Stored data:
-- ==== Sys2Proof/Certificates/Slice0/Obligations.lean ====
section
/-! DEFINITION. The statements for the provers. `Answers c s P` says that command `c` answers a next state that meets `P`,
and `Keeps` names everything that a command may change. -/

open Sys2Proof Sys2Proof.Machine

/-- A step runs the command at the front of the queue on the state with the rest of the queue (R5, R15). Clauses
beyond the rules are the model's choices of log entry 1. -/
def Obligations.StepRunsFrontCommand : Prop :=
  (∀ (c : Instr) (q : List Instr) (s : State), step { s with pending := c :: q } = exec c { s with pending := q })

/-- With an empty queue a step lets one 1.25 ns step of time pass; a due wake starts the chip (R25, R418). Clauses
beyond the rules are the model's choices of log entry 2. -/
def Obligations.EmptyQueueLetsTimePass : Prop :=
  (∀ s : State, s.pending = [] → s.pwr.wakeDue = false → step s = .next { s.noteClocks with now := s.now + 1 }) ∧
  (∀ (s : State) (o : Nat), s.pending = [] → s.pwr.wakeDue = true → s.power = 0 → s.pwr.offAt = some o → o + 8000000
      ≤ s.now + 1 → ∃ t, step s = .next t ∧ t.pwr.pwrEn = true ∧ t.pwr.wakeDue = false ∧ t.power = 4)

/-- The state after reset is in good form, has an empty queue and holds every register at its reset value (R7, R302,
R418). Clauses beyond the rules are the model's choices of log entries 3, 7. -/
def Obligations.ResetStateIsGood : Prop :=
  (State.reset.Good ∧ State.reset.pending = [] ∧ State.reset.log = [] ∧ (∀ a, State.reset.reg a = resetWord a) ∧ (∀
      a, State.reset.byte a = 0))

/-- Every step keeps the good form: canonical memory and register table, at most 4,096 log entries (R5, R27, R302). -/
def Obligations.EveryStepKeepsGood : Prop :=
  (∀ s t, s.Good → step s = .next t → t.Good)

/-- Every command answers a next state and leaves the waiting commands as they are (R5, R29, R30, R475). Clauses
beyond the rules are the model's choices of log entry 4. -/
def Obligations.EveryCommandAnswersNext : Prop :=
  (∀ c s, ∃ t, exec c s = .next t ∧ t.pending = s.pending)

/-- Every field of every register is written and read as its access code says; reserved bits read 0 (R6, R7). -/
def Obligations.AccessCodesOfEveryField : Prop :=
  (∀ a row ix, regAt a = some (row, ix) → ∀ (s : State) (v : Word), (∀ f ∈ row.fields, (f.acc = .rw → (s.writeByCodes
      a v).fld a f = getField f v) ∧ (f.acc = .ro ∨ f.acc = .rc ∨ f.acc = .wo → (s.writeByCodes a v).fld a f = s.fld
      a f) ∧ (f.acc = .w1c → ∀ i < f.width, ((s.writeByCodes a v).fld a f).testBit i = ((s.fld a f).testBit i &&
      !(getField f v).testBit i)) ∧ (f.acc ≠ .wo → getField f (s.readByCodes a) = s.fld a f) ∧ (f.acc = .wo →
      getField f (s.readByCodes a) = 0) ∧ (f.acc = .rc → (s.clearRC a).fld a f = 0)) ∧ (∀ i < 32, (∀ f ∈ row.fields,
      i < f.lo ∨ f.lo + f.width ≤ i) → (s.readByCodes a).toNat.testBit i = false))

/-- Registers are 32 bits wide, little-endian and aligned; another access is an error and makes an entry (R5). -/
def Obligations.RegisterWidthAndAlignment : Prop :=
  (∀ a, (regAt a).isSome = true → a % 4 = 0) ∧
  (∀ (r : Requester) (v : Word) (s : State) (data : List Byte), data.length = 4 → v = BitVec.ofNat 32 (leNat data) →
    Answers (.registerWrite r R.LINK_EVT_EN data) s fun t => t.reg R.LINK_EVT_EN = v &&& 0x003FFFFF ∧ t.resp = some
        ⟨reqCode r, true, []⟩ ∧ Keeps [.resp] [.LINK_EVT_EN] s t) ∧
  (∀ (r : Requester) (s : State),
    Answers (.rcRegisterRead r R.LINK_EVT_EN 4 0) s fun t => t.resp = some ⟨reqCode r, true, leBytes 4 (s.reg
        R.LINK_EVT_EN &&& 0x003FFFFF).toNat⟩ ∧ Keeps [.resp] [.LINK_EVT_EN] s t) ∧
  (∀ (r : Requester) (a : Nat) (data : List Byte) (s : State), s.rangeRegion a data.length = some .regs → data ≠ [] →
      (data.length ≠ 4 ∨ a % 4 ≠ 0) →
    Answers (.registerWrite r a data) s fun t => t.resp = some ⟨reqCode r, false, []⟩ ∧ t.newest = some (0x0C, 5,
        reqCode r, 3) ∧ Keeps [.resp, .log, .subs, .lastEvents] [.FAULT_EVT, .FAULT_LOG_WR, .FAULT_LOG_LOST] s t) ∧
  (∀ (r : Requester) (a n ev : Nat) (s : State), s.rangeRegion a n = some .regs → 0 < n → (n ≠ 4 ∨ a % 4 ≠ 0) →
    Answers (.rcRegisterRead r a n ev) s fun t => t.resp = some ⟨reqCode r, false, []⟩ ∧ t.newest = some (0x0C, 5,
        reqCode r, 3) ∧ Keeps [.resp, .log, .subs, .lastEvents] [.FAULT_EVT, .FAULT_LOG_WR, .FAULT_LOG_LOST] s t)

/-- An access to a reserved address, above a line SRAM or above the installed DRAM is refused and logged (R29). -/
def Obligations.ReservedAddressesRefused : Prop :=
  (∀ (s : State) (a : Nat), s.region a = none ↔ (0x200000 ≤ a ∧ a < 0x1000000) ∨ (0x1000000 ≤ a ∧ a < 0x2000000 ∧
      0x300000 ≤ a % 0x400000) ∨ (0x2200000 ≤ a ∧ a < 0x100000000) ∨ (0x200000000 ≤ a ∧ a < dramBase) ∨ dramBase +
      s.dramBytes ≤ a) ∧
  (∀ (r : Requester) (a : Nat) (data : List Byte) (s : State), data ≠ [] → (s.region a = none ∨ (s.region a = some
      .regs ∧ data.length = 4 ∧ a % 4 = 0 ∧ regAt a = none)) →
    Answers (.registerWrite r a data) s fun t => t.resp = some ⟨reqCode r, false, []⟩ ∧ t.newest = some (0x0C, 5,
        reqCode r, 1) ∧ Keeps [.resp, .log, .subs, .lastEvents] [.FAULT_EVT, .FAULT_LOG_WR, .FAULT_LOG_LOST] s t) ∧
  (∀ (r : Requester) (a n ev : Nat) (s : State), 0 < n → (s.region a = none ∨ (s.region a = some .regs ∧ n = 4 ∧ a %
      4 = 0 ∧ regAt a = none)) →
    Answers (.rcRegisterRead r a n ev) s fun t => t.resp = some ⟨reqCode r, false, []⟩ ∧ t.newest = some (0x0C, 5,
        reqCode r, 1) ∧ Keeps [.resp, .log, .subs, .lastEvents] [.FAULT_EVT, .FAULT_LOG_WR, .FAULT_LOG_LOST] s t)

-- Your task --
Write out only the lines that run from the line containing "def Obligations.ReservedAddressesRefused : Prop" through the line containing "State), data ≠", both included, exactly as they appear above.

-- Solution below --
def Obligations.ReservedAddressesRefused : Prop :=
  (∀ (s : State) (a : Nat), s.region a = none ↔ (0x200000 ≤ a ∧ a < 0x1000000) ∨ (0x1000000 ≤ a ∧ a < 0x2000000 ∧
      0x300000 ≤ a % 0x400000) ∨ (0x2200000 ≤ a ∧ a < 0x100000000) ∨ (0x200000000 ≤ a ∧ a < dramBase) ∨ dramBase +
      s.dramBytes ≤ a) ∧
  (∀ (r : Requester) (a : Nat) (data : List Byte) (s : State), data ≠ [] → (s.region a = none ∨ (s.region a = some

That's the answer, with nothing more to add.